Ezharappallikal, meaning seven and a royal church, are the seven major churches or Christian communities of Saint Thomas Christians across Malabar Coast of India that are believed to have been founded by Thomas the Apostle in the first century. According to Indian Christian traditions, the Apostle Thomas arrived in Muziris (Kodungallur) in AD 52, established the Ezharappallikal (Seven royal churches or Seven and a half Churches) and evangelised  in present-day Kerala and Tamil Nadu. Many of these churches built near Jewish  and Brahmin settlements. These were at Maliankara (Kodungallur), Kollam, Palayoor, Kottakkayal (North Paravur or Kottakkavu), Kokkamangalam, Niranam and Nilackal (Chayal). Thiruvithamcode church in Kanyakumari was built on the land given by arachan (king) and hence it is often referred in the name Arappally (half church). Similarly, the Churches at Malayattoor and Aruvithura are also referred to as Arappallikal.

Ezharappallikal
The seven churches are located at Kodungallur, Kollam, Palayoor, Kottakkavu (Paravoor), Kokkamangalam (South Pallippuram), Niranam and Nilackal (Chayal).

Kodungallur

The Kodungallur church is considered to be the oldest church built by St. Thomas on the Malabar Coast. Kodungallur is known in various names such as Muziris, Muchiri, Muyirikkode, Shengala, Shinjli, Makottai, Mahadevarpattanam and Cranganore. The Church at Kodungallur rose to prominence after the fall of the Christian community in the Coromandel Coast, especially Mylapore. Francisco Roz, the first latin Archbishop of Saint Thomas Christians, describes Cranganore as the most ancient episcopal see in India. Cranganore had three churches, namely, the Church of Saint Mary, the Church of Saint Thomas and the Church of Saint Quriakose. The Church of Saint Thomas was constructed by Thomas of Cana, a Christian merchant who arrived in Cranganore. The Church of Saint Quriakose was the Cathedral Church of the Metropolitan of Saint Thomas Christians. The Church of Saint Mary is believed to be the one originally founded by Saint Thomas. 

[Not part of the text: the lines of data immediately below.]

/-- The drain of a tensor has finished (R324): its live slot up to OFF_N is copied at QoS 4, DRAIN_DONE is set; the last one brings
the header. A drain meets an uncorrectable error of its source again when the line is read again. -/
def State.drainDone (s : State) (idx : BitVec 12) (ecc : Ecc) : State :=
  if s.ckpt.draining && s.ckpt.left = 0 then s.ckptHeader
  else match s.gen? idx with
    | none => s
    | some g =>
      let n := g.offN.toNat * 256
      let src := g.base (g.live && !g.frozen)
      let dst := s.ckpt.base.toNat + 0x41000 + g.piOff.toNat * 256
      let w := s.walked 0 (pageVas src n ++ pageVas dst n) (engineIni 0 4)
      if !g.ckpt || g.drained then s
      else if !w.2 then w.1
      else
        let ps := (vasOf src n).filterMap fun a => match w.1.xlate 0 a false with | .pa p => some (p, 1) | _ => none
        if !w.1.piecesReady ps then w.1.fetchPieces ps (engineIni 0 4)
        else
          let s := (w.1.took ps).walkEcc ((ps.take 1).map (·.1)) 4 ecc
          if ecc = .uncorr && !ps.isEmpty then s
          else
            let s := s.drainCopy g src dst n
            if s.ckpt.draining && s.ckpt.left = 0 then s.ckptHeader else s

/-! ### Launch (R58, R68, R239, R283, R397) -/

/-- The home quadrant of each logical cell at the first launch of a job (R239). -/
def State.fixHome (s : State) : State :=
  if s.job.launched then s
  else { s with job := { s.job with launched := true,
                                    home := Vector.ofFn fun i : Fin 64 => (s.physOf (BitVec.ofNat 6 i.val)).map quadOf } }

/-- Mapped cells that are READY become ACTIVE (R397). -/
def State.activate (s : State) : State :=
  (s.mapped.filter fun p => (s.cell p).pwr == .ready).foldl (fun s p => s.setPwr p .active) s

/-- The peer chips of the heartbeat list (R68): this chip's own number in the list names no peer (log entry 70). -/
def State.hbPeers (s : State) : List (BitVec 16) := s.job.hbList.filter (· ≠ s.chip)

/-- Loss detection is armed for every peer of the heartbeat list (R68). -/
def State.armPeers (s : State) : State :=
  s.hbPeers.foldl (fun s c =>
    if s.net.peers.any (fun p => p.chip == c && p.armed) then s
    else { s with net := { s.net with peers := { chip := c, armed := true, last := s.clk.gtc, lost := false } :: s.net.peers.filter (·.chip ≠ c) } }) s

/-- STEP_US takes effect with a new anchor (R384). -/
def State.applyStepUs (s : State) (anchor : Tick) : State :=
  match s.job.defStepUs with
  | some u => { s with clk := { s.clk with stepUs := u }, job := { s.job with defStepUs := none }, step := { s.step with anchor := anchor } }
  | none => s

/-- First grid tick after `t` (R384). -/
def State.nextDue (s : State) (t : Tick) : Tick :=
  let p := s.periodTicks
  BitVec.ofNat 64 (s.step.anchor.toNat + p * ((t.toNat - s.step.anchor.toNat) / p + 1))

/-- Stands paused at a boundary (R284). -/
def State.park (s : State) : State :=
  { s with step := { s.step with running := false, paused := true, pausePend := false, resumed := false, stop := false, decided := none }
           glob := { s.glob with halt := true } }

1604, Francisco Roz wrote a report on the Saint Thomas Christians in which he quotes an account of the three churches in Cranganore.

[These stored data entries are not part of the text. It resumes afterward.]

-- ==== Sys2Proof/Machine/RunEnd.lean ====
section
/-! DEFINITION. The end of runs (R157, R191, R192, R214, R228, R272, R287, R313), and the meanings of the commands about routes,
address translation, memory-side ports, the network, the stash and generations. -/

namespace Sys2Proof.Machine

/-! ### Ends -/

/-- The Pennant of values that a format could not hold (R157). -/
def State.noteRanged (s : State) (q : QuadNo) (r : Run) : State :=
  if r.ranged = 0 then s else s.reportN lvlRoute (srcRoute q r.route) clsFmtrange .info r.ranged (detN r.route)

/-- A run has moved everything: what is left of its destination bytes is folded, and it ends with OK, or with DECERR when a
line of it met the default target (R191, R192, R287). FMTRANGE is recorded here alone: R157 speaks of a route that completes, so a run that
stops with a fault records none, whatever it has counted, and one that ends with DECERR has moved everything (DESIGN CHOICE, log entry 107). -/
def State.finishRun (s : State) (q : QuadNo) (r : Run) : State :=
  let s := if r.tail.isEmpty then s else s.fold (r.route.setWidth 16) r.tail
  let s := s.noteRanged q r
  match r.decerr with
  | some d => s.endRun q r .decerr d
  | none => s.endRun q r .ok 0

/-- A stop that waited for the windows before it (R224, R228). -/
def State.stopRun (s : State) (q : QuadNo) (r : Run) (code : Code) (detail : Word) (ix : Option (Nat × Word)) : State :=
  match ix with
  | some (pos, v) => (s.report lvlRoute (srcRoute q r.route) code.byte .info (detI r.route pos v)).endRun q r code detail false
  | none => s.endRun q r code detail

/-- Has a run moved everything? -/
def State.moved (s : State) (r : Run) : Bool :=
  let k := dKind r.desc
  if k = kSCATTER then decide (winCount r.desc ≤ r.nextWin) && r.indexedDone
  else if k = kPARITY then s.parityDone r
  else if k = kPUT || k = kGET then false
  else decide (unitCount r.desc ≤ r.next)

/-- A PARITY_DELTA run that ends with OK covers its tensor for the step (R316). -/
def State.noteParity (s : State) (r : Run) : State :=
  if dKind r.desc = kPARITY && r.decerr.isNone then { s with par := { s.par with okIdx := epGenIdx (srcWord r.desc) :: s.par.okIdx } } else s

/-- The end of the running run of a route. -/
def State.runEnd (s : State) (route : RouteId) : State :=
  match s.runOf route with
  | none => s
  | some (q, r) =>
    match r.stop with
    | some (code, detail, ix) => if r.indexedDone then s.stopRun q r code detail ix else s
    | none => if s.moved r then (s.noteParity r).finishRun q r else s

/-! ### Lines -/

/-- A line of a run has come: a unit, a merge block or a parity message by the run's kind. -/
def State.lineCome (s : State) (route : RouteId) (unit : Nat) (rows : List RowEcc) (ecc : Ecc) : State :=
  match s.runOf route with
  | none => s
  | some (q, r) =>
    if dKind r.desc = kMERGE then s.mergeBlock q r unit ecc
    else if dKind r.desc = kPARITY then s.parityUnit q r unit ecc
    else s.lineArrives route unit rows ecc

/-- A line of a run faults in translation or decodes to the default target (R192). -/
def State.lineBad (s : State) (route : RouteId) (unit : UnitRead) : State :=
  match s.runOf route with
  | none => s
  | some (q, r) =>
    if dKind r.desc = kMERGE then
      if (s.firstFault q (s.blockVas r.desc unit.unit)).isSome then s.mergeBlock q r unit.unit unit.ecc.line else s
    else if dKind r.desc = kPARITY then s.parityUnit q r unit.unit unit.ecc.line
    else s.lineFaults route unit.unit unit.ecc

/-- Does the command of a tag store? -/
def State.tagStores (s : State) (e : EPort) (tag : Byte) : Bool := match (s.port e).find tag with | some c => c.op == opTSTORE | none => false

/-- A walk of the ATU completes for a row, a line or another initiator (R113-R116). -/
def State.walkDone (s : State) (w : Who) (ecc : Ecc) : State :=
  match w with
  | .row e tag row => s.rowWalk e tag row.toNat (s.tagStores e tag) ecc
  | .line route va _ =>
    match s.runOf route with
    | none => s
    | some (q, r) =>
      let reads := s.walkReads q (pagesOf [va.toNat])
      let w := s.walkedFor q r.seq [va.toNat] (r.ini q)
      if !w.2 || reads.isEmpty then w.1
      else if ecc = .uncorr then (s.walkEcc reads r.qos ecc).runUncorr q r.seq
      else w.1.walkEcc reads r.qos ecc
  | .other => s

/-- The default target answers (R175, R176, R192). What another instance's capacity is does not stand in this one's state, so the answer to
an address of another owner is taken as it comes (log entry 9). -/
def State.defaultDone (s : State) (q : QuadNo) (port : BitVec 5) (addr : PAddr) (write : Bool) (w : Who) : State :=
  if s.asleep || !(s.isDefault addr.toNat || !s.ownPa addr.toNat) then s
  else match w with
    | .row e tag row =>
      let store := s.tagStores e tag
      (match s.lsRow e tag row.toNat store with
       | none => s
       | some x =>
        let walk := x.2.segs.all fun y => y.1 != row.toNat
        (s.defaultAnswer (quadOf e.p) addr (whoPort w walk port) (store && !walk)).rowDefault e tag row.toNat store addr.toNat)
    | .line route va wr => s.lineDefault q route addr.toNat va.toNat wr
    | .other => s.defaultAnswer q addr port write

/-! ### The stream prefetcher (R198, R209) -/

/-- What a prefetcher walks: its elements in destination order from the first that the run has not read, their number, the bits of one in
all planes, the length of an innermost run whose scale bytes are read, and where its source lies as (virtual address, bytes). -/
structure PfView where
  first  : Nat
  total  : Nat
  bits   : Nat
  scaled : Option Nat
  source : Nat → List (Nat × Nat)

/-- At most so many source bytes hold n elements (R198): of each innermost run the scale bytes of a block that it begins or ends within count
in full. -/
def PfView.bytes (v : PfView) (n : Nat) : Nat :=
  ceilDiv (n * v.bits) 8 + (match v.scaled with | some k => n / 32 + 2 * (n / k + 2) | none => 0)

The current Marthoma Pontifical shrine (Kodungaloor Mar Thoma Church) church is situated on the banks of the River Periyar about 6 km from Kodungallur, in the village of Azhikode in Kerala.

Palayur

St. Thomas Church, Palayoor is located at Palayur (also spelled Palayoor), in Thrissur district in Kerala on the west coast of India. According to tradition, it was established in 52 AD by St Thomas. It is the first church in India, and is called an Apostolic Church credited to the Apostolate of St. Thomas who preached and also started the conversion of people to Christianity here.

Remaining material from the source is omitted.